Elemen Masyarakat Minta Pemerintah Abadikan KH. Ahmad Hanafiah Jadi Nama Ruas Jalan Lamtim

KH. Ahmad Hanafiah. (Foto: Ist)
KH. Ahmad Hanafiah. (Foto: Ist)

SUKADANA, MATAHARIPOS.COM- Tepat Hari Pahlawan, Presiden RI Joko Widodo (Jokowi) resmi menyerahkan tanda gelar pahlawan nasional kepada almarhum KH Ahmad Hanafiah yang diterima KMS Tohir Hanafi selaku ahli waris di istana Negara pada Jumat 10 November 2023.

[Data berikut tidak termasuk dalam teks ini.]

-- ==== Sys2Proof/Machine/Flags.lean ====
section
/-! DEFINITION. The register views the host reads (spec/10_state.md R22, R32, R43, R48), their codes,
and the flag computations: monitors and line levels (R56), the collision monitor
(spec/40_line_engine.md R147), the busy indicators of the idle wait (spec/41_bus_controller.md R181)
and the condition of the write-collision detector (R156). -/

namespace Sys2Proof.Machine

/-- Outcome codes (R282). -/
def xferCode : Xfer → BitVec 3
  | .success => 0#3
  | .writeCollision => 1#3
  | .notAcknowledged => 2#3
  | .busCollision => 3#3
  | .timeout => 4#3

/-- `BSTATE` codes (R44). -/
def bstateCode : Bstate → BitVec 3
  | .idle => 0#3
  | .start => 1#3
  | .addressPhase => 2#3
  | .dataPhase => 3#3
  | .restart => 4#3
  | .stop => 5#3

/-- `FCODE` codes (R286). -/
def fatalCodeBits : FatalCode → BitVec 3
  | .none => 0#3
  | .illegalOpcode => 1#3
  | .illegalOperand => 2#3
  | .sequenceFault => 3#3
  | .reentry => 4#3
  | .bufferFault => 5#3
  | .moduleDisabled => 6#3
  | .badPort => 7#3

/-- `CTRL` as the host reads it (R22): `BAUD` in 15:8, bit 7 zero, `MODEN` to `SEN` in 6:0. -/
def ctrlWord (c : Ctrl) : BitVec 16 :=
  c.baud ++ 0#1 ++ BitVec.ofBool c.moden ++ BitVec.ofBool c.ackdt ++ BitVec.ofBool c.acken
    ++ BitVec.ofBool c.rcen ++ BitVec.ofBool c.pen ++ BitVec.ofBool c.rsen ++ BitVec.ofBool c.sen

/-- `STAT` as the host reads it (R32): bit 7 zero, then `BCOL`, `RXOV`, `WCOL`, `ACKSTAT`, `TRUN`,
`TBF`, `RBF`. `ackstat` is the value read for `ACKSTAT`. -/
def statWord (st : Stat) (ackstat : Bool) : BitVec 8 :=
  0#1 ++ BitVec.ofBool st.bcol ++ BitVec.ofBool st.rxov ++ BitVec.ofBool st.wcol
    ++ BitVec.ofBool ackstat ++ BitVec.ofBool st.trun ++ BitVec.ofBool st.tbf ++ BitVec.ofBool st.rbf

/-- `SEQSTAT` as the host reads it (R43): `BSTATE` in 7:5, `FCODE` in 4:2, `FATAL`, `BUSY`. -/
def seqstatWord (q : Sequencer) : BitVec 8 :=
  bstateCode q.bstate ++ fatalCodeBits q.fcode ++ BitVec.ofBool q.fatal ++ BitVec.ofBool q.busy

/-- `RES` as the host reads it (R48): `COUNT`, `DATA`, three zero bits, `VALID`, `STOPI`, `OUTCOME`. -/
def resWord (r : Res) : BitVec 32 :=
  r.count ++ r.data ++ 0#3 ++ BitVec.ofBool r.valid ++ BitVec.ofBool r.stopi ++ xferCode r.outcome

/-- The four values of the document's Bus Condition (R46). -/
inductive BusCondition where
  | idle | start | restart | stop
  deriving DecidableEq, Repr

/-- The Bus Condition, derived from the pending bits and not stored (R46). -/
def busCondition (c : Ctrl) : BusCondition :=
  if c.sen then .start else if c.rsen then .restart else if c.pen then .stop else .idle

/-- Some pending bit is 1 (R22: the five bits `[4:0]`). -/
def anyPending (c : Ctrl) : Bool := c.sen || c.rsen || c.pen || c.rcen || c.acken

/-- Some busy indicator of `waitIdle` is set: a pending bit or `TRUN` (R181). -/
def engineBusy (s : State) : Bool := anyPending s.ctrl || s.stat.trun

/-- The condition under which a load of `TXB` is rejected (R156). -/
def loadRejected (s : State) : Bool :=
  anyPending s.ctrl || s.stat.trun || s.stat.tbf || s.stat.wcol

/-- The SDA monitor: wired-AND of every party (R56). -/
def sdaIn (e : Engine) (d : Drive) : Bool := !(e.sdaLow || d.sdaLow)

/-- The SCL monitor: wired-AND of every party (R56). -/
def sclIn (e : Engine) (d : Drive) : Bool := !(e.sclLow || d.sclLow)

/-- The bus-collision monitor at a sample point where the block intends SDA to be 1 (R147):
`BCOL` becomes 1 if SDA reads 0 and nothing else happens. -/
def monitorBcol (st : Stat) (intends1 : Bool) (sda : Bool) : Stat :=
  { st with bcol := st.bcol || (intends1 && !sda) }

/-- `BSTATE` after an accepted load (R45, R156). -/
def bstateAfterLoad : Bstate → Bstate
  | .start => .addressPhase
  | .restart => .addressPhase
  | .idle => .dataPhase
  | .addressPhase => .dataPhase
  | .dataPhase => .dataPhase
  | .stop => .dataPhase

/-- A transaction is open exactly when `BSTATE` is not `Idle` (R44). -/
def transactionOpen (s : State) : Bool := s.seq.bstate != .idle

/-- The engine operation a phase belongs to (R150 to R155). -/
def phaseOp : Phase → Eop
  | .none => .none
  | .s1 | .s2 | .s3 | .s4 => .genStart
  | .r1 | .r2 | .r3 | .r4 | .r5 | .r6 => .genRestart
  | .p1 | .p2 | .p3 | .p4 | .p5 => .genStop
  | .t0 | .ta | .tb | .tc | .td | .t8 | .t9 | .t10 | .t11 => .transmit
  | .v0 | .va | .vb | .vc | .v8 => .receive
  | .a0 | .a1 | .a2 | .a3 | .a4 => .ackSeq

end Sys2Proof.Machine
end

Hal itu disambut sukacita masyarakat Provinsi Lampung, khususnya warga Kabupaten Lampung Timur (Lamtim).

Ketua Ormas Aliansi Lampung Timur Bersatu (ALTB), Maradoni, SAP, menyatakan bangga atas gelar Pahlawan Nasional terhadap KH Ahmad Hanafiah, tokoh kebanggan yang lahir di Sukadana.

“Kami berterima kasih kepada semua elemen terlibat mulai dari prosesi awal hingga KH. Ahmad Hanafiah dari Lamtim sebagai Pahlawan Nasional setelah Raden Intan II,” ucap Maradoni.

Ia berharap sebagai bentuk penghormatan dan kebanggan atas dedikasi perjuangan pra dan pascakemerdekaan, KH. Ahmad Hanfiah diabadikan dalam nama jalan, gedung, dan monumen.

Ia berharap bersama para tokoh dan seluruh elemen dapat mengabadikan Pahlawan kebangggan Lampung ini  menjadi nama jalan di Lamtim.

“Kami saran mulai batas Metro – Pekalongan sampai di Simpang tiga Banding, Kecamatan Sukadana, lalu jalan dari Taman Gajah Gedung dalam sampai degan perbatasan Lamtim Kota Gajah,” katanya.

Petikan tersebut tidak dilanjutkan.